This research proposal outlines a study on gender representation and biases on Wikipedia’s main page, the most visited Wikipedia page. The main page (or front page from a communication perspective) received 46.8 billion visits last November on the English edition (Wikimedia, 2023). We are conducting a comparative analysis across seven of the longest-standing Wikipedia editions—English, German, Catalan, French, Portuguese, Italian, and Spanish—all launched in 2001, employing a mixed-methods approach. Grounded in gender and intersectionality, the study analyzes daily content, editorial/newsroom guidelines, and insights from volunteer communities using communication theories like gatekeeping (Barzilai-Nahon, 2009) and agenda-setting (McCombs and Shaw, 1972). Our aim is not only academic research but also active contribution to editing communities by addressing daily challenges in curating front-page content. Therefore, we have already included seven working groups of Wikipedia users involved in gender issues for each language edition and the chapters of all Wikipedias analyzed in this project.

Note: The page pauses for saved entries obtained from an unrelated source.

/-- WAKE of a bay in PARKED_IDLE whose spindle is ready and whose heads are parked under an engaged lock: the command waits on a
wake, and the heads begin their first load attempt. WAKE of an IDLE or an UNFORMATTED bay in which nothing waits to go on is no
wake: it completes GOOD at once, which restarts the idle timers, those of an UNFORMATTED bay too, whose mode is UNMOUNTED, as the
model deduces it (notes/assumptions/53.md), and nothing else changes. WAKE of a bay whose cartridge is not
ready is refused with the cartridge state. -/
def Obligations.WakeLoadsTheHeads : Prop :=
  ∀ (b : BayId) (s : State), s.hears → s.bayPresent b = true → (s.bay b).slot = none →
    ((s.bay b).cart.state = .mounted → (s.bay b).power.mode = .parkedIdle → (s.bay b).power.entry = none →
      (s.bay b).power.wake = none → (s.bay b).spindle.ready = true → (s.bay b).cart.lockEngaged = true →
      (s.bay b).pos.state = .parked →
      exec (.wake b) s =
        .next ({ s with link := { s.link with reservations := s.link.reservations + 1 } }.modBay b fun y => { y with
          slot := some { Cmd.fresh .wake 0 0 s.dmt.caps with wait := .wake }
          power := { y.power with wake := some { startMode := .parkedIdle, waiting := true } }
          pos := { y.pos with
            state := .loading, loadAttempts := 1, loadTimer := some 500000, gain := 1, driveDir := .inward, driveMag := 2
            fault := .none, again := .nothing, loadOpen := true, heldSeek := none, heldSeekOwned := false
            heldLoad := none } })) ∧
    ((s.bay b).cart.state = .mounted ∧ (s.bay b).power.mode = .idle
        ∨ (s.bay b).cart.state = .unformatted ∧ (s.bay b).power.mode = .unmounted →
      s.bayRests b = true → (s.bay b).job = none → (s.bay b).reassign = none → (s.bay b).format = none →
      (s.bay b).cart.eject = none → (s.bay b).power.wake = none → s.link.outFrame = none → (s.staging.map fun x => x.target) ≠ some (.bay b) →
      (∀ d ∈ s.link.queue, d.isReportOf (.bay b) = false) →
      exec (.wake b) s =
        .next ({ s with link := { s.link with
            queue := s.link.queue ++ [Desc.status (.bay b) .good .none 0 0x27] } }.modBay b fun y => { y with
          power := { y.power with
            unloadTimer := if s.dmt.unloadTimer = 0 then none else some (s.dmt.unloadTimer * 1000000)
            standbyTimer := if s.dmt.standbyTimer = 0 then none else some (s.dmt.standbyTimer * 60000000) } })) ∧
    ((s.bay b).cart.state ∈ [.seated, .locking, .mounting, .formatting, .unmounting, .releasing, .released] →
      exec (.wake b) s =
        .next ({ s with link := { s.link with
            queue := s.link.queue ++ [Desc.status (.bay b) .notReady (.cartState (s.bay b).cart.state) 0 0x27] } }.modBay b
          fun y => { y with sense := { y.sense with
            completion := some .notReady, detail := .cartState (s.bay b).cart.state, command := 0x27, lba := none,
            addr := none, count := 0 } }))

/-- ABORT of a free slot, the bay's or the device's, is answered GOOD and does nothing; aimed at an absent bay it is
ILLEGAL_REQUEST. ABORT of a SEEK that waits for a mount or a wake is answered GOOD with detail STOPPED, and the SEEK ends at once
with ABORTED after it, recorded in the bay's sense record (R144, R188): its slot is free, no command waits on a wake that runs on
without it (R165), and the idle timers restart (R162), in an UNMOUNTED bay and in STANDBY too, as the model deduces it
(notes/assumptions/53.md). -/
def Obligations.AbortEndsAWaitingCommand : Prop :=
  ∀ s : State, s.hears →
    let answered (target : BayField) (c : Completion) : State :=
      { s with link := { s.link with queue := s.link.queue ++ [.status target c .none 0 0x30] } }
    (s.deviceSlot = none → exec (.abort .device) s = .next (answered .device .good)) ∧
    (∀ b, (s.bayPresent b = false → exec (.abort (.bay b)) s = .next (answered (.bay b) .illegalRequest)) ∧
      (s.bayPresent b = true → (s.bay b).slot = none → exec (.abort (.bay b)) s = .next (answered (.bay b) .good)) ∧
      (∀ c, s.bayPresent b = true → (s.bay b).slot = some c → c.op = .seek → c.wait ≠ .working → c.stop = none →
        c.result = none → c.silent = false → c.done ≠ c.count → (s.bay b).job = none → (s.bay b).flush = none →
        (s.bay b).reassign = none → (s.bay b).format = none → (s.bay b).cart.eject = none → (s.bay b).power.mode ≠ .active →
        { (s.bay b) with slot := none }.rests = true → s.visiting b = false → s.chan.waiter ≠ some b →
        s.link.outFrame = none → s.staging = none → (∀ d ∈ s.link.queue, d.isReportOf (.bay b) = false) →
        exec (.abort (.bay b)) s =
          .next ({ s with link := { s.link with
              queue := s.link.queue ++ [Desc.status (.bay b) .good .stopped 0 0x30, Desc.status (.bay b) .aborted .none c.done 0x13]
              reservations := s.link.reservations - 1 } }.modBay b fun y => { y with
            slot := none
            sense := { y.sense with completion := some .aborted, detail := .none, command := 0x13, lba := none, addr := none,
                                    count := c.done }
            power := { y.power with
              unloadTimer := if s.dmt.unloadTimer = 0 then none else some (s.dmt.unloadTimer * 1000000)
              standbyTimer := if s.dmt.standbyTimer = 0 then none else some (s.dmt.standbyTimer * 60000000)
              wake := y.power.wake.map fun (w : Wake) => { w with waiting := false } } })))

/-! ## Spindle events -/

/-- INDEX_EDGE in a spinning state, `elapsed` µs after the counter was last advanced. The first edge opens a revolution; a later
one ends it: its period and deviation are measured and the gap timer restarts. In ACCELERATING a period that enters regulation
takes the spindle to REGULATING with drive 144 and releases the allowance, which a waiter gets in the same event; any other
leaves it ACCELERATING. In REGULATING, AT_SPEED and SPEED_FAULT the drive takes a regulation step: (P − 20,000) div 16 truncated,
within −8 to +8, the level within 0 to 255. In REGULATING and SPEED_FAULT the fourth revolution in the window in a row brings
AT_SPEED. In AT_SPEED, short of a third revolution out of the speed-fault window, one revolution of the purge is counted; the
third, in a bay in IDLE whose heads follow, brings SPEED_FAULT: the recovery timer starts at 5 s, the heads unload and the bay is
PARKED_IDLE with READINESS LOAD_DELAY. The revolution that enters SPEED_FAULT does not count for the purge, by the model's choice
(notes/assumptions/9.md). -/
def Obligations.IndexEdgeMeasuresARevolution : Prop :=
  ∀ (b : BayId) (elapsed : Nat) (s : State), s.calm → s.allowanceKept → s.bayPresent b = true →
    let x := (s.bay b).spindle
    let p := min 65535 (x.counter + elapsed)
    let timed : Spindle := { x with counter := 0, gapTimer := some 100000, firstIndexTimer := none }
    let ended : Spindle := { timed with period := p, deviation := deviationOf p }
    let step : Int := max (-8) (min 8 (Int.tdiv ((p : Int) - 20000) 16))
    let regulated : Spindle := { ended with drive := (max 0 (min 255 ((x.drive : Int) + step))).toNat }
    let with_ (u : State) (y : Spindle) : State := u.modBay b fun z => { z with spindle := y }
    let run := if inWindow p then x.inRun + 1 else 0
    let out := if outOfSpeed p then x.outRun + 1 else 0
    (x.state.spinning = true → x.revolutionOpen = false →
      exec (.indexEdge b elapsed) s = .next (with_ s { timed with revolutionOpen := true })) ∧
    (x.state = .accelerating → x.revolutionOpen = true →
      (entersRegulation p = false → exec (.indexEdge b elapsed) s = .next (with_ s ended)) ∧
      (entersRegulation p = true →
        let y : Spindle := { ended with state := .regulating, drive := 144, inRun := 0 }
        (s.allowWaiter = none → exec (.indexEdge b elapsed) s = .next (with_ { s with allowHolder := none } y)) ∧
        (∀ w, s.allowWaiter = some w →
          exec (.indexEdge b elapsed) s =
            .next ((with_ { s with allowHolder := some w, allowWaiter := none } y).modBay w fun z => { z with
              spindle := { z.spindle with
                state := .accelerating, drive := 255, revolutionOpen := false, inRun := 0, outRun := 0
                firstAtSpeed := false, failure := .none, firstIndexTimer := some 3000000, spinUpTimer := some 15000000
                gapTimer := none
                purgeRemaining := s.dmt.purge z.spindle.purgeKind } })))) ∧
    (x.state = .regulating ∨ x.state = .speedFault → x.revolutionOpen = true → run < 4 →
      exec (.indexEdge b elapsed) s = .next (with_ s { regulated with inRun := run })) ∧
    (x.state = .regulating → x.revolutionOpen = true → 4 ≤ run → x.purgeRemaining ≠ 0 → x.firstAtSpeed = false →
      exec (.indexEdge b elapsed) s = .next (with_ s { regulated with
        state := .atSpeed, inRun := 0, outRun := 0, spinUpTimer := none, firstAtSpeed := true })) ∧
    (x.state = .speedFault → x.revolutionOpen = true → 4 ≤ run → x.firstAtSpeed = true →
      x.purgeRemaining ≠ 0 ∨ ((s.bay b).cart.state = .mounted ∧ (s.bay b).job = none ∧ (s.bay b).slot = none
        ∧ (s.bay b).power.wake = none) →
      exec (.indexEdge b elapsed) s = .next (with_ s { regulated with
        state := .atSpeed, inRun := 0, outRun := 0, recoveryTimer := none })) ∧
    (x.state = .atSpeed → x.revolutionOpen = true → out < 3 → x.purgeRemaining ≠ 1 →
      exec (.indexEdge b elapsed) s =
        .next (with_ s { regulated with outRun := out, purgeRemaining := x.purgeRemaining - 1 })) ∧
    (∀ t at_, s.readyAt b t at_ → s.link.inFrame = none → x.revolutionOpen = true → 3 ≤ out →
      exec (.indexEdge b elapsed) s = .next (s.modBay b fun z => { z with
        spindle := { regulated with state := .speedFault, inRun := 0, outRun := 0, recoveryTimer := some 5000000 }
        pos := z.pos.unloadStarted
        power := { z.power with mode := .parkedIdle, readiness := .loadDelay }
        attn := { z.attn with readiness := { raised := true, payload := 1 } } }))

The different stages of the project are:

a) Conducting a scoping review, a systematic literature review using the SALSA Framework (Grant and Booth, 2009), to analyze academic publications from 2001 to 2024. This review focuses on examining Wikipedia within the framework of a communication ecosystem, followed by a triangulation methodology.

b) In-depth interviews with voluntary editors of the front page from all seven Wikipedia editions to ascertain decision-making processes, biases, and strategies that influence content visibility related to gender and other intersectionalities. The interviews are conducted in person or online and in the native languages of the volunteer participants. We plan to conduct around five interviews per language edition. Contacts with the volunteers are obtained through discussion pages related to editing the main page, as well as from user groups participating in the project, including calls from the chapters to their networks. The interview transcriptions are coded and analyzed using qualitative data analysis software, and a specific codebook is generated to facilitate the coding. This methodological approach addresses RQ1 and RQ3.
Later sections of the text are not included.